According to the component definitions in Table 4.1, a component's height and width depend only on the component itself, while the spacing between components also depends on the component type and its position. Therefore, when classifying component information in this section, we treat components with similar heights and widths as the same class; components that share the same X coordinate are considered to be in the same row; and components that share the same Y coordinate are considered to be in the same column.

Because the height and width of different component types are significantly different in this work, the classification problem can be converted into a two-dimensional K-Means clustering process, where K denotes the number of desired component clusters and each data point's X and Y coordinates represent the component's H and W values respectively. First, the collected (H, W) information is stored as an N×2 NumPy array. Then we train a K-Means model (for example using scikit-learn or a custom script) which outputs K cluster centers and cluster labels — these centers represent the mean feature values for each component class.

For subsequently segmented components, we pass their (H, W) coordinates to the trained K-Means model's predict() function. The algorithm computes the Euclidean distance from the new point to each trained cluster center and assigns the point to the nearest cluster; the corresponding cluster label becomes the component's class. The pseudo-steps are: assemble (H, W) into an N×2 array, fit K-Means to obtain cluster centers and labels, then classify new components by calling predict() and using nearest-center assignment.

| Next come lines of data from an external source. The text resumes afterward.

/-- The instruction that F3v fields name, reserved fields not yet checked. -/
def fromF3v (major : BitVec 7) (f : F3v) : Option Instr :=
  match major.toNat with
  | 0x20 =>
    match f.minor.toNat with
    | 0 => some (.vadd (vreg (aSpec f.a)) (vreg f.vs1) (vreg f.vs2) (.ofBits f.mask) (.ofCode f.ty) (.ofCode f.rm))
    | 1 => some (.vsub (vreg (aSpec f.a)) (vreg f.vs1) (vreg f.vs2) (.ofBits f.mask) (.ofCode f.ty) (.ofCode f.rm))
    | 2 => some (.vmul (vreg (aSpec f.a)) (vreg f.vs1) (vreg f.vs2) (.ofBits f.mask) (.ofCode f.ty) (.ofCode f.rm))
    | 3 => some (.vmin (vreg (aSpec f.a)) (vreg f.vs1) (vreg f.vs2) (.ofBits f.mask) (.ofCode f.ty))
    | 4 => some (.vmax (vreg (aSpec f.a)) (vreg f.vs1) (vreg f.vs2) (.ofBits f.mask) (.ofCode f.ty))
    | 5 => some (.vadds (vreg (aSpec f.a)) (vreg f.vs1) (vreg f.vs2) (.ofBits f.mask) (.ofCode f.ty))
    | 6 => some (.vsubs (vreg (aSpec f.a)) (vreg f.vs1) (vreg f.vs2) (.ofBits f.mask) (.ofCode f.ty))
    | 7 => some (.vabs (vreg (aSpec f.a)) (vreg f.vs1) (.ofBits f.mask) (.ofCode f.ty))
    | 8 => some (.vneg (vreg (aSpec f.a)) (vreg f.vs1) (.ofBits f.mask) (.ofCode f.ty))
    | _ => none
  | 0x21 =>
    match f.minor.toNat with
    | 0 => some (.vfma (vreg (aSpec f.a)) (vreg f.vs1) (vreg f.vs2) (vreg f.vs3) (.ofBits f.mask) (.ofCode f.ty) (.ofCode f.rm))
    | 1 => some (.vfms (vreg (aSpec f.a)) (vreg f.vs1) (vreg f.vs2) (vreg f.vs3) (.ofBits f.mask) (.ofCode f.ty) (.ofCode f.rm))
    | _ => none
  | 0x22 =>
    match f.minor.toNat with
    | 0 => some (.vand (vreg (aSpec f.a)) (vreg f.vs1) (vreg f.vs2) (.ofBits f.mask) (.ofCode f.ty))
    | 1 => some (.vor (vreg (aSpec f.a)) (vreg f.vs1) (vreg f.vs2) (.ofBits f.mask) (.ofCode f.ty))
    | 2 => some (.vxor (vreg (aSpec f.a)) (vreg f.vs1) (vreg f.vs2) (.ofBits f.mask) (.ofCode f.ty))
    | 3 => some (.vandn (vreg (aSpec f.a)) (vreg f.vs1) (vreg f.vs2) (.ofBits f.mask) (.ofCode f.ty))
    | 4 => some (.vsll (vreg (aSpec f.a)) (vreg f.vs1) (vreg f.vs2) (.ofBits f.mask) (.ofCode f.ty))
    | 5 => some (.vsrl (vreg (aSpec f.a)) (vreg f.vs1) (vreg f.vs2) (.ofBits f.mask) (.ofCode f.ty))
    | 6 => some (.vsra (vreg (aSpec f.a)) (vreg f.vs1) (vreg f.vs2) (.ofBits f.mask) (.ofCode f.ty))
    | _ => none
  | 0x23 =>
    match f.minor.toNat with
    | 0 => some (.vcmpeq (.ofBits (aSpec f.a)) (vreg f.vs1) (vreg f.vs2) (.ofBits f.mask) (.ofCode f.ty))
    | 1 => some (.vcmpne (.ofBits (aSpec f.a)) (vreg f.vs1) (vreg f.vs2) (.ofBits f.mask) (.ofCode f.ty))
    | 2 => some (.vcmplt (.ofBits (aSpec f.a)) (vreg f.vs1) (vreg f.vs2) (.ofBits f.mask) (.ofCode f.ty))
    | 3 => some (.vcmple (.ofBits (aSpec f.a)) (vreg f.vs1) (vreg f.vs2) (.ofBits f.mask) (.ofCode f.ty))
    | 4 => some (.vcmpgt (.ofBits (aSpec f.a)) (vreg f.vs1) (vreg f.vs2) (.ofBits f.mask) (.ofCode f.ty))
    | 5 => some (.vcmpge (.ofBits (aSpec f.a)) (vreg f.vs1) (vreg f.vs2) (.ofBits f.mask) (.ofCode f.ty))
    | 6 => some (.vcmpun (.ofBits (aSpec f.a)) (vreg f.vs1) (vreg f.vs2) (.ofBits f.mask) (.ofCode f.ty))
    | _ => none
  | 0x24 =>
    match f.minor.toNat with
    | 0 => some (.vsel (vreg (aSpec f.a)) (vreg f.vs1) (vreg f.vs2) (.ofBits f.mask) (.ofCode f.ty))
    | 1 => some (.vmov (vreg (aSpec f.a)) (vreg f.vs1) (.ofBits f.mask) (.ofCode f.ty))
    | 2 => some (.vbcast (vreg (aSpec f.a)) (.ofBits f.vs1) (.ofBits f.mask) (.ofCode f.ty))
    | 3 => some (.vextr (.ofBits (aSpec f.a)) (vreg f.vs1) (.ofBits f.vs2) (.ofCode f.ty))
    | 4 => some (.vins (vreg (aSpec f.a)) (.ofBits f.vs1) (.ofBits f.vs2) (.ofCode f.ty))
    | 5 => some (.vperm (vreg (aSpec f.a)) (vreg f.vs1) (vreg f.vs2) (.ofBits f.mask) (.ofCode f.ty))
    | 6 => some (.vcompress (vreg (aSpec f.a)) (vreg f.vs1) (.ofBits f.mask) (.ofCode f.ty))
    | 7 => some (.vexpand (vreg (aSpec f.a)) (vreg f.vs1) (.ofBits f.mask) (.ofCode f.ty))
    | _ => none
  | 0x25 =>
    match f.minor.toNat with
    | 0 => some (.vredsum (.ofBits (aSpec f.a)) (vreg f.vs1) (.ofBits f.mask) (.ofCode f.ty) (.ofCode f.rm))
    | 1 => some (.vredmax (.ofBits (aSpec f.a)) (vreg f.vs1) (.ofBits f.mask) (.ofCode f.ty))
    | 2 => some (.vredmin (.ofBits (aSpec f.a)) (vreg f.vs1) (.ofBits f.mask) (.ofCode f.ty))
    | 3 => some (.vamax (.ofBits (aSpec f.a)) (vreg f.vs1) (.ofBits f.mask) (.ofCode f.ty))
    | 4 => some (.vscan (vreg (aSpec f.a)) (vreg f.vs1) (.ofBits f.mask) (.ofCode f.ty) (.ofCode f.rm) (f.mod.extractLsb' 0 2))
    | _ => none
  | 0x26 =>
    match f.minor.toNat with
    | 0 => some (.vdiv (vreg (aSpec f.a)) (vreg f.vs1) (vreg f.vs2) (.ofBits f.mask) (.ofCode f.ty) (.ofCode f.rm))
    | 1 => some (.vsqrt (vreg (aSpec f.a)) (vreg f.vs1) (.ofBits f.mask) (.ofCode f.ty) (.ofCode f.rm))
    | 2 => some (.vrsq (vreg (aSpec f.a)) (vreg f.vs1) (.ofBits f.mask) (.ofCode f.ty) (.ofCode f.rm))
    | 3 => some (.vrcp (vreg (aSpec f.a)) (vreg f.vs1) (.ofBits f.mask) (.ofCode f.ty) (.ofCode f.rm))
    | 4 => some (.vexp2 (vreg (aSpec f.a)) (vreg f.vs1) (.ofBits f.mask) (.ofCode f.ty) (.ofCode f.rm))
    | 5 => some (.vlog2 (vreg (aSpec f.a)) (vreg f.vs1) (.ofBits f.mask) (.ofCode f.ty) (.ofCode f.rm))
    | _ => none
  | 0x27 =>
    match f.minor.toNat with
    | 0 => some (.vcvt (vreg (aSpec f.a)) (vreg f.vs1) (.ofBits f.mask) (.ofCode f.ty) (.ofCode f.rm) (.ofCode (f.mod.extractLsb' 9 4)) (f.mod.extractLsb' 1 4) (f.mod.getLsbD 0))
    | 1 => some (.vpackmx (vreg (aSpec f.a)) (vreg f.vs1) (.ofBits f.vs2) (.ofBits f.mask) (.ofCode f.ty) (.ofCode f.rm) (.ofCode (f.mod.extractLsb' 9 4)) (f.mod.extractLsb' 1 4) (f.mod.getLsbD 0))
    | 2 => some (.vunpackmx (vreg (aSpec f.a)) (vreg f.vs1) (.ofBits f.vs2) (.ofBits f.mask) (.ofCode f.ty) (.ofCode f.rm) (.ofCode (f.mod.extractLsb' 9 4)) (f.mod.extractLsb' 1 4))
    | _ => none
  | 0x28 =>
    match f.minor.toNat with
    | 0 => some (.vnzx (.ofBits (aSpec f.a)) (vreg f.vs1) (.ofBits f.vs2) (.ofBits f.vs3) (.ofBits f.mask) (.ofCode f.ty))
    | _ => none
  | 0x43 =>
    match f.minor.toNat with
    | 0 => some (.ldvs (vreg (aSpec f.a)) (.ofBits f.vs1) (.ofBits f.vs2) (.ofBits f.mask) (.ofCode f.ty))
    | 1 => some (.stvs (vreg (aSpec f.a)) (.ofBits f.vs1) (.ofBits f.vs2) (.ofBits f.mask) (.ofCode f.ty))
    | 2 => some (.ldvx (vreg (aSpec f.a)) (.ofBits f.vs1) (vreg f.vs2) (.ofBits f.mask) (.ofCode f.ty) (f.mod.extractLsb' 0 2))
    | 3 => some (.stvx (vreg (aSpec f.a)) (.ofBits f.vs1) (vreg f.vs2) (.ofBits f.mask) (.ofCode f.ty) (f.mod.extractLsb' 0 2))
    | _ => none
  | _ => none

Algorithm 1: K-Means-based Building Component Information Extraction and Classification
Input: Point cloud \(\mathcal{P}\) after facade or wall segmentation; aggregate cluster count \(K\) (expected number of component classes)
Output: Component classification result \(\mathcal{C}\); each component is assigned a class label.
Use CloudCompare's RANSAC plane detector to extract facade/wall plane point cloud \(\mathcal{P}_{facade}\);
Extract candidate components (characterized by height \(H\), width \(W\), and position \(P\)) from \(\mathcal{P}_{facade}\) using CloudCompare selection tools;
Store the collected \(N\) component (H, W) information as a NumPy 2D array \(\mathbf{D} \in \mathbb{R}^{N \times 2}\), where \(\mathbf{D}_{i,:} = [H_i, W_i]\);
Initialize K-Means model with cluster count \(K\);
Train K-Means model using component feature matrix \(\mathbf{D}\);
Obtain trained cluster centers \(\mathbf{C} \in \mathbb{R}^{K \times 2}\);
Obtain label vector for each training point \(\mathbf{L} \in \{1, 2, ..., K\}^N\);
Initialize component classification result \(\mathcal{C} = \emptyset\);
for \(i = 1\) to \(N\) do
Add the \(i\)-th component and its corresponding cluster label \(L_i\) to classification result \(\mathcal{C}\);
end for
while new components are detected do
Extract new component's features from the newly segmented facade (height \(H_{new}\), width \(W_{new}\), position \(P_{new}\));
Input new component features \([H_{new}, W_{new}]\) into the trained K-Means model's predict() function;
Obtain the new component's predicted cluster label \(L_{new}\);
Add the new component and its predicted cluster label \(L_{new}\) to classification result \(\mathcal{C}\);
end while
return \(\mathcal{C}\);

3.3 Component Regularization and Reuse

Clustering-based Regularization: Components with similar geometric properties are grouped and standardized to a representative prototype, enforcing consistency across the model.

ICP-based Component Reuse: The Iterative Closest Point algorithm aligns segmented component point clouds with templates from a semantic library. Missing or occluded components are completed by:

Detecting gaps in the building facade through semantic analysis
Matching expected component types based on surrounding context
Inserting and aligning template components using ICP registration
Refining boundaries with geometry-semantic constraints

ICP before — Figure 6a: Before ICP alignment.

ICP step 1 — Figure 6b: ICP intermediate alignment.

ICP final — Figure 6c: After ICP refined alignment.